Additional parallelization options
Faster computation occurs when doing parallelization which allows to use more cores in your
machine. Parallelization utilizes the future::future()
package. For paralelization to work you
need to establish a plan (see future::plan()
for more information). The most common
way to create parallelization in your local machine is to do:
References
Chan CE, Zepeda-Tello R, Camacho-García-Formentí D, Cudhea F, Meza R, Rodrigues E, Spiegelman D, Barrientos-Gutierrez T, Zhou X (2023). “Nonparametric Estimation of the Potential Impact Fraction and Population Attributable Fraction with Individual-Level and Aggregated Data.” 2207.03597.
Examples
# Use the ensanut dataset
data(ensanut)
# EXAMPLE 1
# Setup the survey design
options(survey.lonely.psu = "adjust")
design <- survey::svydesign(data = ensanut, ids = ~1, weights = ~weight, strata = ~strata)
rr <- function(X, theta) {
exp(
theta[1] * X[, "age"] + theta[2] * X[, "systolic_blood_pressure"] / 100)
}
paf(design,
theta = log(c(1.05, 1.38)), rr,
additional_theta_arguments = c(0.01, 0.03), n_bootstrap_samples = 10,
)
#> ── Population Attributable Fraction (PAF) ──────────────────────────────────────
#> counterfactual relative_risk
#> 1 Theoretical_minimum_risk_level Relative_Risk_1
#> 2 Theoretical_minimum_risk_level Relative_Risk_1
#> 3 Theoretical_minimum_risk_level Relative_Risk_1
#> population_attributable_fraction average_relative_risk average_counterfactual
#> 1 -10.15319 56724.76 1
#> 2 -71.39238 -233921.36 1
#> 3 51.08599 347370.87 1
#> type
#> 1 point_estimate
#> 2 Lower 2.5%
#> 3 Upper 97.5%
#> ────────────────────────────────────────────────────────────────────────────────
#> • Number of bootstrap simulations: 10
#> ✖ A low number of bootstrap simulations will result in an unstable estimate.

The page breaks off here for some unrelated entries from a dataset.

-- ==== Sys2Proof/Tests/Slice0.lean ====
section
/-! SUPPORT. Tests, with every expected value taken from the spec (30_encoding.md, 95_test_vectors.md), and for every statement with hypotheses a named witness that concrete values meet them. -/

namespace Sys2Proof.Tests

open Sys2Proof.Machine

/-- A block with those operands, MEM_SIZE 4096, no MEM byte written, and 9 in RES so that an unchanged RES shows. -/
def bench (src len dst cap off val : Nat) : State :=
  { State.reset with
      src := BitVec.ofNat 32 src
      len := BitVec.ofNat 32 len
      dst := BitVec.ofNat 32 dst
      cap := BitVec.ofNat 32 cap
      off := BitVec.ofNat 32 off
      val := BitVec.ofNat 64 val
      res := 9 }

/-- The same block with bytes written from an address on. -/
def put (s : State) (a : Nat) (bs : List Nat) : State := s.memWrite a (bs.map (BitVec.ofNat 8))

/-- The same block with host operations to come. -/
def toDo (s : State) (ops : List HostOp) : State := { s with host := { s.host with pending := ops } }

/-- The code, RES and n bytes of MEM from a on, after an answer that is a next state. -/
def view (r : Result) (a n : Nat) : Option (Nat × Nat × List (Option Nat)) :=
  match r with
  | .next t => some (t.statusCode.toNat, t.res.toNat, (List.range n).map (fun j => (t.mem.read (a + j)).map BitVec.toNat))
  | .fault _ => none
  | .refused _ => none

/-- What a command answers, viewed. -/
def answer (i : Instr) (s : State) (a n : Nat) : Option (Nat × Nat × List (Option Nat)) := view (exec i s) a n

/-! ## Decoding: each word by its fields RSVD, CODEC, OP (30_encoding.md R80 to R82) -/

theorem test_decode_read56 : decode (0b0000000000000000000000#22 ++ 0b00#2 ++ 0b00000001#8) = .ok .read56 := by decide
theorem test_decode_write56 : decode (0b0000000000000000000000#22 ++ 0b00#2 ++ 0b00000010#8) = .ok .write56 := by decide
theorem test_decode_radixencB10 : decode (0b0000000000000000000000#22 ++ 0b00#2 ++ 0b00010000#8) = .ok .radixencB10 := by decide
theorem test_decode_radixencB45 : decode (0b0000000000000000000000#22 ++ 0b01#2 ++ 0b00010000#8) = .ok .radixencB45 := by decide
theorem test_decode_radixencB94 : decode (0b0000000000000000000000#22 ++ 0b10#2 ++ 0b00010000#8) = .ok .radixencB94 := by decide
theorem test_decode_radixdecB10 : decode (0b0000000000000000000000#22 ++ 0b00#2 ++ 0b00010001#8) = .ok .radixdecB10 := by decide
theorem test_decode_radixdecB45 : decode (0b0000000000000000000000#22 ++ 0b01#2 ++ 0b00010001#8) = .ok .radixdecB45 := by decide
theorem test_decode_radixdecB94 : decode (0b0000000000000000000000#22 ++ 0b10#2 ++ 0b00010001#8) = .ok .radixdecB94 := by decide
theorem test_decode_encodeB10 : decode (0b0000000000000000000000#22 ++ 0b00#2 ++ 0b00100000#8) = .ok .encodeB10 := by decide
theorem test_decode_decodeB10 : decode (0b0000000000000000000000#22 ++ 0b00#2 ++ 0b00100001#8) = .ok .decodeB10 := by decide
theorem test_decode_validateB10 : decode (0b0000000000000000000000#22 ++ 0b00#2 ++ 0b00100010#8) = .ok .validateB10 := by decide
theorem test_decode_symlenB10 : decode (0b0000000000000000000000#22 ++ 0b00#2 ++ 0b00100011#8) = .ok .symlenB10 := by decide
theorem test_decode_bytelenB10 : decode (0b0000000000000000000000#22 ++ 0b00#2 ++ 0b00100100#8) = .ok .bytelenB10 := by decide
theorem test_decode_encodeB45 : decode (0b0000000000000000000000#22 ++ 0b01#2 ++ 0b00100000#8) = .ok .encodeB45 := by decide
theorem test_decode_decodeB45 : decode (0b0000000000000000000000#22 ++ 0b01#2 ++ 0b00100001#8) = .ok .decodeB45 := by decide
theorem test_decode_validateB45 : decode (0b0000000000000000000000#22 ++ 0b01#2 ++ 0b00100010#8) = .ok .validateB45 := by decide
theorem test_decode_symlenB45 : decode (0b0000000000000000000000#22 ++ 0b01#2 ++ 0b00100011#8) = .ok .symlenB45 := by decide
theorem test_decode_bytelenB45 : decode (0b0000000000000000000000#22 ++ 0b01#2 ++ 0b00100100#8) = .ok .bytelenB45 := by decide
theorem test_decode_encodeB94 : decode (0b0000000000000000000000#22 ++ 0b10#2 ++ 0b00100000#8) = .ok .encodeB94 := by decide
theorem test_decode_decodeB94 : decode (0b0000000000000000000000#22 ++ 0b10#2 ++ 0b00100001#8) = .ok .decodeB94 := by decide
theorem test_decode_validateB94 : decode (0b0000000000000000000000#22 ++ 0b10#2 ++ 0b00100010#8) = .ok .validateB94 := by decide
theorem test_decode_symlenB94 : decode (0b0000000000000000000000#22 ++ 0b10#2 ++ 0b00100011#8) = .ok .symlenB94 := by decide
theorem test_decode_bytelenB94 : decode (0b0000000000000000000000#22 ++ 0b10#2 ++ 0b00100100#8) = .ok .bytelenB94 := by decide
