-- ==== Sys2Proof/Word.lean ====
section
/-! DEFINITION. The values a wire carries, the word width, and the names the spec gives components and ports. -/

namespace Sys2Proof

/-- What a wire carries (00_scope.md R6): a bit, 0 or 1, or one of the four kinds of level the rule lists that are not a bit.
The model gives the four kinds one and the same treatment (log 7). -/
inductive Level where
  | zero
  | one
  | undriven
  | floating
  | unknown
  | intermediate
deriving DecidableEq, Repr, Inhabited

/-- A bit as a level. -/
def Level.ofBit (b : Bool) : Level := if b then .one else .zero

/-- Is the level a bit (R6)? -/
def Level.isBit : Level → Bool
  | .zero => true
  | .one => true
  | .undriven => false
  | .floating => false
  | .unknown => false
  | .intermediate => false

/-- Is the level the bit 1? Read only where `isBit` holds. -/
def Level.isOne (l : Level) : Bool := l == .one

/-- The word width W of `ripple_carry_adder_32bit` (R4): a named constant; the chain itself is defined for every width. -/
abbrev wordWidth : Nat := 32

/-- A settled bus of the adder: W bits, bit 0 the least significant (R7). -/
abbrev Word := BitVec wordWidth

/-- The three kinds of component (R1, R30). -/
inductive Component where
  | halfAdder
  | fullAdder
  | rippleCarryAdder32
deriving DecidableEq, Repr, Inhabited

/-- The input ports (R16 to R18). -/
inductive Port where
  | a
  | b
  | carryIn
deriving DecidableEq, Repr

/-- One input wire: a port of one bit, or one bit of a bus port (written `a` or `a[7]` in the spec, R35, F1, F3). -/
inductive Wire where
  | scalar (p : Port)
  | bus (p : Port) (i : Nat)
deriving DecidableEq, Repr

end Sys2Proof
end

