/-! ### The fault (30_encoding.md R35, 60_exceptions.md) -/

/-- R35. An evaluation with an input wire that carries no bit faults with exactly the list of those wires, whatever the component
and the state. (For a bus list of other than W wires, no vector of R34, this is log 9.) -/
def Obligations.NonBinaryInputFaults : Prop :=
  ∀ (i : Instr) (s : State), (∃ w l, (w, l) ∈ inputWires i ∧ l.isBit = false) →
    ∃ ws, exec i s = .fault (.nonBinaryInput ws) ∧
      ∀ w, w ∈ ws ↔ ∃ l, (w, l) ∈ inputWires i ∧ l.isBit = false

/-- R53. An evaluation of bits raises nothing: it completes, for every operation and every state. (For a bus list of other than
W wires, no vector of R34, this is log 9.) -/
def Obligations.BitsRaiseNothing : Prop :=
  ∀ (i : Instr) (s : State), (∀ w l, (w, l) ∈ inputWires i → l.isBit = true) → ∃ t, exec i s = .next t

/-- R54. There is one fault reason. An evaluation raises it when an input wire is not a bit, and whatever the host does, a step marks
it for no other reason: it is then raised by the component that the pending action evaluates, with the vector on its input wires; it
names every wire of those that carries no bit, and gives no output. That a fault is a mark after which the run goes on, and no outcome
of a step, is the model's form (log 18). -/
def Obligations.StepFaultsOnlyForNonBits : Prop :=
  (∀ f : Fault, ∃ ws, f = .nonBinaryInput ws) ∧
  (∀ (i : Instr) (s : State), (∃ w l, (w, l) ∈ inputWires i ∧ l.isBit = false) → ∃ f, exec i s = .fault f) ∧
  (∀ s t : State, step s = .next t → t.faults = s.faults ∨
    ∃ n i ws, s.Evaluates n i ∧ ws ≠ [] ∧ (∀ w, w ∈ ws ↔ ∃ l, (w, l) ∈ inputWires i ∧ l.isBit = false) ∧
      t.faults = (n, .nonBinaryInput ws) :: s.faults ∧ t.sampled = none) ∧
  ∀ (s : State) (f : Fault), step s ≠ .fault f

/-- R35, R55. A stimulus line that evaluates a vector with an input wire that carries no bit is marked as faulted under its name,
gives no output, and leaves what the host has still to do; the mark is the model's form (log 18). -/
def Obligations.FaultedLineIsMarked : Prop :=
  ∀ (s : State) (l : Line) (rest : List Action) (i : Instr), s.actions = .stimulus l :: rest →
    l.call.check (shapes s.bench) = none → decode l.call.component (l.call.vector s.look) = .ok i →
    (∃ w v, (w, v) ∈ inputWires i ∧ v.isBit = false) →
    ∃ t ws, step s = .next t ∧ t.actions = rest ∧ t.sampled = none ∧ t.faults = (l.name, .nonBinaryInput ws) :: s.faults ∧
      ∀ w, w ∈ ws ↔ ∃ v, (w, v) ∈ inputWires i ∧ v.isBit = false

/-- R55. No step, and so no run, clears or changes a fault mark, whatever it evaluates: it keeps every mark there is and adds at most
one a step. The list of marks is the model's form of the mark (log 18). -/
def Obligations.FaultMarksAreNeverCleared : Prop :=
  (∀ s t : State, step s = .next t → ∃ more, t.faults = more ++ s.faults ∧ more.length ≤ 1) ∧
  ∀ (n : Nat) (s t : State), core.run n s = .next t → ∃ more, t.faults = more ++ s.faults ∧ more.length ≤ n

/-! ### Evaluation, instances and the host (10_state.md, 20_memory.md) -/

/-- The frame of every operation (R12, R14, R24, R27): an evaluation that completes samples outputs and lets time pass; the wiring,
what the host has still to do, the fault marks and the draws are as before. That it takes exactly the settle time is the model's
choice (log 5): the spec lets the host wait longer. -/
def Obligations.EvaluationFrame : Prop :=
  ∀ (i : Instr) (s t : State), exec i s = .next t →
    t.bench = s.bench ∧ t.actions = s.actions ∧ t.faults = s.faults ∧ t.draws = s.draws ∧
    t.now = s.now + Config.tSettle i.component ∧
    ∃ o, t.sampled = some o ∧ ruleResult i = .outputs o ∧ o.component = i.component ∧ o.wellFormed = true

/-- R20. What an evaluation gives depends on its input values alone: not on the state, so on no earlier evaluation. -/
def Obligations.OutputsDependOnInputsAlone : Prop :=
  ∀ (i : Instr) (s s' : State),
    (∃ t t', exec i s = .next t ∧ exec i s' = .next t' ∧ t.sampled = t'.sampled) ∨
    (∃ f, exec i s = .fault f ∧ exec i s' = .fault f)

/-- R27. Evaluating the same inputs again gives the same outputs and changes nothing but the time. -/
def Obligations.EvaluationIsIdempotent : Prop :=
  ∀ (i : Instr) (s t : State), exec i s = .next t →
    ∃ u, exec i t = .next u ∧ u.sampled = t.sampled ∧ u = { t with now := u.now }

/-- R23. A step that evaluates, powers up or samples the component named n, faulted or not, leaves what any other component settles to
as it was; a step that drives n, or changes one of its inputs, so leaves every component that is not wired to n, directly or through
others. Which component a name means is the model's choice where the name is used again (log 15, log 25), and so is the form of the
change of one input (log 26). -/
def Obligations.InstancesAreIndependent : Prop :=
  ∀ (s t : State) (act : Action) (rest : List Action) (n m : Name), s.actions = act :: rest → step s = .next t → m ≠ n →
    ((∃ call, act = .stimulus { name := n, call := call }) ∨ (∃ c, act = .powerUp n c) ∨ act = .sample n →
      t.output m = s.output m) ∧
    ((∃ c v, act = .drive n c v) ∨ (∃ p x, act = .change n p x) →
      lookupName m (dependents n s.bench) ≠ some true → t.output m = s.output m)

/-- R23. The outcome of a line does not depend on another line's evaluation, a faulted one included, unless it is wired to it: run
after that one it gives the same sample and the same fault mark, if any, as run without it. (What it refers to settles: an unsettled
wire carries fresh draws, log 17.) -/
def Obligations.EvaluationsAreIndependent : Prop :=
  ∀ (s t u : State) (first second : Line) (rest : List Action), s.actions = .stimulus first :: .stimulus second :: rest →
    second.call.refersTo first.name = false → second.call.steady s.look = true → step s = .next t →
    step { s with actions := .stimulus second :: rest } = .next u →
    ∃ v marks, step t = .next v ∧ v.sampled = u.sampled ∧ v.actions = u.actions ∧
      u.faults = marks ++ s.faults ∧ v.faults = marks ++ t.faults

/-- R37. A stimulus line whose operands are bound, fit their ports, settle and carry bits completes: it samples its rule's outputs once
what it refers to has settled, and binds its name to them. -/
def Obligations.StimulusLineCompletes : Prop :=
  ∀ (s : State) (l : Line) (rest : List Action) (i : Instr), s.actions = .stimulus l :: rest →
    l.call.check (shapes s.bench) = none → l.call.steady s.look = true →
    decode l.call.component (l.call.vector s.look) = .ok i → AllBits i →
    ∃ t o, step s = .next t ∧ t.actions = rest ∧ t.faults = s.faults ∧ ruleResult i = .outputs o ∧ t.sampled = some o ∧
      t.output l.name = some o
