-- ==== Sys2Proof/Laws/PerInstr.lean ====
section
/-! SUPPORT. Per operation: the input vector of a well-formed operation has the width of its component's format (R32 to R34). -/

namespace Sys2Proof.Laws.VectorWidth

def Statement (i : Instr) : Prop := i.wellFormed = true → (encode i).length = inputWidth i.component

theorem ha (a b : Level) : Statement (.ha a b) := fun _ => rfl

theorem fa (a b carryIn : Level) : Statement (.fa a b carryIn) := fun _ => rfl

theorem add32 (a b : List Level) : Statement (.add32 a b) := by
  intro h
  simp only [Instr.wellFormed, busWellFormed, Bool.and_eq_true, beq_iff_eq] at h
  simp only [encode, List.length_append, inputWidth, Instr.component, h.1, h.2]
  rfl

end Sys2Proof.Laws.VectorWidth
end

#> • Use `as.data.frame` to access values.
#> • Use `summary` to save list of main results.
# EXAMPLE 2
# Now do the same but using a replicate design
options(survey.lonely.psu = "adjust")
rep_design <- svrep::as_bootstrap_design(design, replicates = 10)
paf(rep_design,
theta = log(c(1.05, 1.38)), rr,
additional_theta_arguments = c(0.01, 0.03)
)
#> ── Population Attributable Fraction (PAF) ──────────────────────────────────────
#> counterfactual relative_risk
#> 1 Theoretical_minimum_risk_level Relative_Risk_1
#> 2 Theoretical_minimum_risk_level Relative_Risk_1
#> 3 Theoretical_minimum_risk_level Relative_Risk_1
#> population_attributable_fraction average_relative_risk average_counterfactual
#> 1 -2.58360 38075.31 1
#> 2 -23.23141 -186912.70 1
#> 3 18.06421 263063.32 1
#> type
#> 1 point_estimate
#> 2 Lower 2.5%
#> 3 Upper 97.5%
#> ────────────────────────────────────────────────────────────────────────────────
#> • Number of bootstrap simulations: 10
#> ✖ A low number of bootstrap simulations will result in an unstable estimate.
#> • Use `as.data.frame` to access values.
#> • Use `summary` to save list of main results.